EXERCISE MATERIALS: Begin

@[simp] theorem State.setBytes_frame (s : State) (a : Nat) (bs : Bytes) :
    (s.setBytes a bs).clk = s.clk ∧ (s.setBytes a bs).regs = s.regs ∧ (s.setBytes a bs).buf = s.buf ∧
    (s.setBytes a bs).posted = s.posted ∧ (s.setBytes a bs).heldLow = s.heldLow ∧ (s.setBytes a bs).hiLatch = s.hiLatch ∧
    (s.setBytes a bs).w1 = s.w1 ∧ (s.setBytes a bs).events = s.events ∧ (s.setBytes a bs).msixPba = s.msixPba ∧
    (s.setBytes a bs).sems = s.sems ∧ (s.setBytes a bs).slowDue = s.slowDue ∧ (s.setBytes a bs).arm = s.arm ∧
    (s.setBytes a bs).pwr = s.pwr ∧ (s.setBytes a bs).tamp = s.tamp ∧ (s.setBytes a bs).boot = s.boot ∧
    (s.setBytes a bs).prst = s.prst ∧ (s.setBytes a bs).lcf = s.lcf ∧ (s.setBytes a bs).cel = s.cel ∧
    (s.setBytes a bs).flr = s.flr ∧ (s.setBytes a bs).dgl = s.dgl ∧ (s.setBytes a bs).hq = s.hq ∧
    (s.setBytes a bs).harts = s.harts ∧ (s.setBytes a bs).mbx = s.mbx ∧ (s.setBytes a bs).cmd = s.cmd ∧
    (s.setBytes a bs).cis = s.cis ∧ (s.setBytes a bs).ports = s.ports ∧ (s.setBytes a bs).cache = s.cache ∧
    (s.setBytes a bs).frames = s.frames ∧ (s.setBytes a bs).meas = s.meas ∧ (s.setBytes a bs).spdm = s.spdm ∧
    (s.setBytes a bs).cvn = s.cvn ∧ (s.setBytes a bs).tks = s.tks ∧ (s.setBytes a bs).outbox = s.outbox ∧
    (s.setBytes a bs).freeCtr = s.freeCtr ∧ (s.setBytes a bs).drbgCtr = s.drbgCtr ∧ (s.setBytes a bs).pending = s.pending := by
  induction bs generalizing s a with
  | nil => simp [State.setBytes]
  | cons b t ih => rw [State.setBytes]; simpa using ih (s.setByte a b) (a + 1)

@[simp] theorem State.msixRequest_frame (s : State) (f v : Nat) :
    (s.msixRequest f v).clk = s.clk ∧ (s.msixRequest f v).regs = s.regs ∧ (s.msixRequest f v).buf = s.buf ∧
    (s.msixRequest f v).posted = s.posted ∧ (s.msixRequest f v).heldLow = s.heldLow ∧
    (s.msixRequest f v).hiLatch = s.hiLatch ∧ (s.msixRequest f v).w1 = s.w1 ∧ (s.msixRequest f v).events = s.events ∧
    (s.msixRequest f v).sems = s.sems ∧ (s.msixRequest f v).slowDue = s.slowDue ∧ (s.msixRequest f v).arm = s.arm ∧
    (s.msixRequest f v).pwr = s.pwr ∧ (s.msixRequest f v).tamp = s.tamp ∧ (s.msixRequest f v).boot = s.boot ∧
    (s.msixRequest f v).prst = s.prst ∧ (s.msixRequest f v).lcf = s.lcf ∧ (s.msixRequest f v).cel = s.cel ∧
    (s.msixRequest f v).flr = s.flr ∧ (s.msixRequest f v).dgl = s.dgl ∧ (s.msixRequest f v).hq = s.hq ∧
    (s.msixRequest f v).harts = s.harts ∧ (s.msixRequest f v).mbx = s.mbx ∧ (s.msixRequest f v).cmd = s.cmd ∧
    (s.msixRequest f v).cis = s.cis ∧ (s.msixRequest f v).ports = s.ports ∧ (s.msixRequest f v).cache = s.cache ∧
    (s.msixRequest f v).frames = s.frames ∧ (s.msixRequest f v).meas = s.meas ∧ (s.msixRequest f v).spdm = s.spdm ∧
    (s.msixRequest f v).cvn = s.cvn ∧ (s.msixRequest f v).tks = s.tks ∧ (s.msixRequest f v).ram = s.ram ∧
    (s.msixRequest f v).freeCtr = s.freeCtr ∧ (s.msixRequest f v).drbgCtr = s.drbgCtr ∧
    (s.msixRequest f v).pending = s.pending := by
  unfold State.msixRequest; split
  · simp
  · split <;> simp

@[simp] theorem State.resume_frame (s : State) (h cause : Nat) :
    (s.resume h cause).clk = s.clk ∧ (s.resume h cause).regs = s.regs ∧ (s.resume h cause).buf = s.buf ∧
    (s.resume h cause).posted = s.posted ∧ (s.resume h cause).heldLow = s.heldLow ∧ (s.resume h cause).hiLatch = s.hiLatch ∧
    (s.resume h cause).w1 = s.w1 ∧ (s.resume h cause).events = s.events ∧ (s.resume h cause).msixPba = s.msixPba ∧
    (s.resume h cause).sems = s.sems ∧ (s.resume h cause).slowDue = s.slowDue ∧ (s.resume h cause).arm = s.arm ∧
    (s.resume h cause).pwr = s.pwr ∧ (s.resume h cause).tamp = s.tamp ∧ (s.resume h cause).boot = s.boot ∧
    (s.resume h cause).prst = s.prst ∧ (s.resume h cause).lcf = s.lcf ∧ (s.resume h cause).cel = s.cel ∧
    (s.resume h cause).flr = s.flr ∧ (s.resume h cause).dgl = s.dgl ∧ (s.resume h cause).hq = s.hq ∧
    (s.resume h cause).mbx = s.mbx ∧ (s.resume h cause).cmd = s.cmd ∧ (s.resume h cause).cis = s.cis ∧
    (s.resume h cause).ports = s.ports ∧ (s.resume h cause).cache = s.cache ∧ (s.resume h cause).frames = s.frames ∧
    (s.resume h cause).meas = s.meas ∧ (s.resume h cause).spdm = s.spdm ∧ (s.resume h cause).cvn = s.cvn ∧
    (s.resume h cause).tks = s.tks ∧ (s.resume h cause).ram = s.ram ∧ (s.resume h cause).outbox = s.outbox ∧
    (s.resume h cause).freeCtr = s.freeCtr ∧ (s.resume h cause).drbgCtr = s.drbgCtr ∧ (s.resume h cause).pending = s.pending := by
  unfold State.resume; dsimp only; split <;> simp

EXERCISE MATERIALS: End

Extract each line holding the word "slowDue" from the records.

    (s.setBytes a bs).sems = s.sems ∧ (s.setBytes a bs).slowDue = s.slowDue ∧ (s.setBytes a bs).arm = s.arm ∧
    (s.msixRequest f v).sems = s.sems ∧ (s.msixRequest f v).slowDue = s.slowDue ∧ (s.msixRequest f v).arm = s.arm ∧
    (s.resume h cause).sems = s.sems ∧ (s.resume h cause).slowDue = s.slowDue ∧ (s.resume h cause).arm = s.arm ∧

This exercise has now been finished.